Когда мать и отец вернулись домой, я еще не спал, прогулка заняла у них намного больше пятнадцати минут, поэтому я знал, что по дороге они встретили по крайней мере белый ялик, если не Фрейда и не человека в белом смокинге.
Я услышал, как отец сказал:
— Господи, Грустец, ты что, не мог сделать это на улице?
Я прекрасно представлял себе это зрелище — их возвращение домой: Грустец фыркал у заборов, окружавших деревянные городские домики, поднимая из постелей чутко спящих стариков.

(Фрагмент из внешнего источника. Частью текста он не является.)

/-! ### Encoders -/

/-- 42 R240, R241, R243: the permissive encoders reduce every operand modulo 2 to the power of its width and pack. -/
def Obligations.EncodersMaskTheirFields : Prop :=
  ∀ (opcode rs rt rd shamt funct immediate : Nat) (s : State),
    perform (.encodeRegisterFormat opcode rs rt rd shamt funct) s =
      .next { s with response := some (.instruction (BitVec.ofNat 32
        (opcode % 64 * 0x4000000 + rs % 32 * 0x200000 + rt % 32 * 0x10000 + rd % 32 * 0x800 + shamt % 32 * 0x40 +
          funct % 64))) } ∧
    perform (.encodeImmediateFormat opcode rs rt immediate) s =
      .next { s with response := some (.instruction (BitVec.ofNat 32
        (opcode % 64 * 0x4000000 + rs % 32 * 0x200000 + rt % 32 * 0x10000 + immediate % 65536))) }

/-- 42 R244, R245, R246: on in-range operands a strict encoder gives its permissive encoder's word; otherwise it
raises `FieldOutOfRange` for the first out-of-range field in operand order. -/
def Obligations.StrictEncodersRaiseOrAgree : Prop :=
  ∀ (opcode rs rt rd shamt funct immediate : Nat) (s : State),
    perform (.encodeRegisterFormatStrict opcode rs rt rd shamt funct) s =
      .next { s with response := some (
        if 64 ≤ opcode then .error (.fieldOutOfRange .opcode opcode)
        else if 32 ≤ rs then .error (.fieldOutOfRange .rs rs)
        else if 32 ≤ rt then .error (.fieldOutOfRange .rt rt)
        else if 32 ≤ rd then .error (.fieldOutOfRange .rd rd)
        else if 32 ≤ shamt then .error (.fieldOutOfRange .shamt shamt)
        else if 64 ≤ funct then .error (.fieldOutOfRange .funct funct)
        else .instruction (encodeRegisterFormat opcode rs rt rd shamt funct)) } ∧
    perform (.encodeImmediateFormatStrict opcode rs rt immediate) s =
      .next { s with response := some (
        if 64 ≤ opcode then .error (.fieldOutOfRange .opcode opcode)
        else if 32 ≤ rs then .error (.fieldOutOfRange .rs rs)
        else if 32 ≤ rt then .error (.fieldOutOfRange .rt rt)
        else if 65536 ≤ immediate then .error (.fieldOutOfRange .immediate immediate)
        else .instruction (encodeImmediateFormat opcode rs rt immediate)) }

/-- 42 R242, 60 R333: an encoder with a negative operand is refused, `NegativeField`, strict or not. That the name is
the first negative operand's is the model's choice (log entry 11). -/
def Obligations.NegativeOperandsAreRefused : Prop :=
  ∀ (opcode rs rt rd shamt funct immediate : Int) (s : State),
    (opcode < 0 ∨ rs < 0 ∨ rt < 0 ∨ rd < 0 ∨ shamt < 0 ∨ funct < 0 → ∃ f,
      perform (.encodeRegisterFormat opcode rs rt rd shamt funct) s = .refused (.negativeField f) ∧
      perform (.encodeRegisterFormatStrict opcode rs rt rd shamt funct) s = .refused (.negativeField f) ∧
      ∃ x < 0, [(FieldName.opcode, opcode), (.rs, rs), (.rt, rt), (.rd, rd), (.shamt, shamt), (.funct, funct)].find?
        (fun p => decide (p.2 < 0)) = some (f, x)) ∧
    (opcode < 0 ∨ rs < 0 ∨ rt < 0 ∨ immediate < 0 → ∃ f,
      perform (.encodeImmediateFormat opcode rs rt immediate) s = .refused (.negativeField f) ∧
      perform (.encodeImmediateFormatStrict opcode rs rt immediate) s = .refused (.negativeField f) ∧
      ∃ x < 0, [(FieldName.opcode, opcode), (.rs, rs), (.rt, rt), (.immediate, immediate)].find?
        (fun p => decide (p.2 < 0)) = some (f, x))

/-- 42 R248: decoding what an encoder packed from in-range fields gives exactly those fields. -/
def Obligations.DecodeOfEncoderOutput : Prop :=
  (∀ rs rt rd shamt funct : Nat, rs < 32 → rt < 32 → rd < 32 → shamt < 32 → funct < 64 →
    ∃ m, decodeRecord (encodeRegisterFormat 0 rs rt rd shamt funct) =
      .register m (encodeRegisterFormat 0 rs rt rd shamt funct) 0 (BitVec.ofNat 5 rs) (BitVec.ofNat 5 rt)
        (BitVec.ofNat 5 rd) (BitVec.ofNat 5 shamt) (BitVec.ofNat 6 funct)) ∧
  (∀ opcode rs rt imm : Nat, opcode < 64 → opcode ≠ 0 → opcode ≠ 2 → opcode ≠ 3 → rs < 32 → rt < 32 → imm < 65536 →
    ∃ m, decodeRecord (encodeImmediateFormat opcode rs rt imm) =
      .immediate m (encodeImmediateFormat opcode rs rt imm) (BitVec.ofNat 6 opcode) (BitVec.ofNat 5 rs)
        (BitVec.ofNat 5 rt) (BitVec.ofNat 16 imm))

Путаясь во времени, эти старики, должно быть, выглядывали в окно, видели моих отца и мать и, позабыв про прошедшие годы, шли обратно в постель, бормоча:
— Это парень Айовы Боба с девчонкой Бейтсов и опять этот старый медведь.
— Одну только вещь я не могу понять, — сказала моя мать. — Мы продадим этот дом и выедем из него раньше, чем можно будет въехать туда?
Потому что это, конечно, был единственный способ превратить старую школу в отель. Город с радостью отдаст им Томпсоновскую женскую семинарию по бросовой цене. Кому нужно это бельмо на глазу — развалина, где дети могут покалечиться, разбивая окна и лазая по пожарным лестницам? Но это был дом семьи моей матери, добротный семейный дом Бейтсов, именно он и должен был покрыть расходы на ремонт. Может быть, именно это Фрейд и имел в виду, когда говорил, что мать должна простить отца.
— Мы можем продать его до того, как въедем туда, — сказал отец, — но мы можем пока не выезжать отсюда. Это уже детали.
Эти детали (и многие другие) займут не один год, и из-за них-то Фрэнни и скажет однажды, много времени спустя после того, как ее швы будут сняты, а шрам станет таким маленьким, что будет казаться, что его можно легко смести пальцем или что один хороший поцелуй уберет с ее губы эту отметину:
— Если бы отец смог купить другого медведя, ему бы не надо было покупать отель.
Но первая иллюзия моего отца заключалась в том, что медведь может выдержать человеческий образ жизни, а вторая — в том, что человек может выдержать постоянную жизнь в отеле.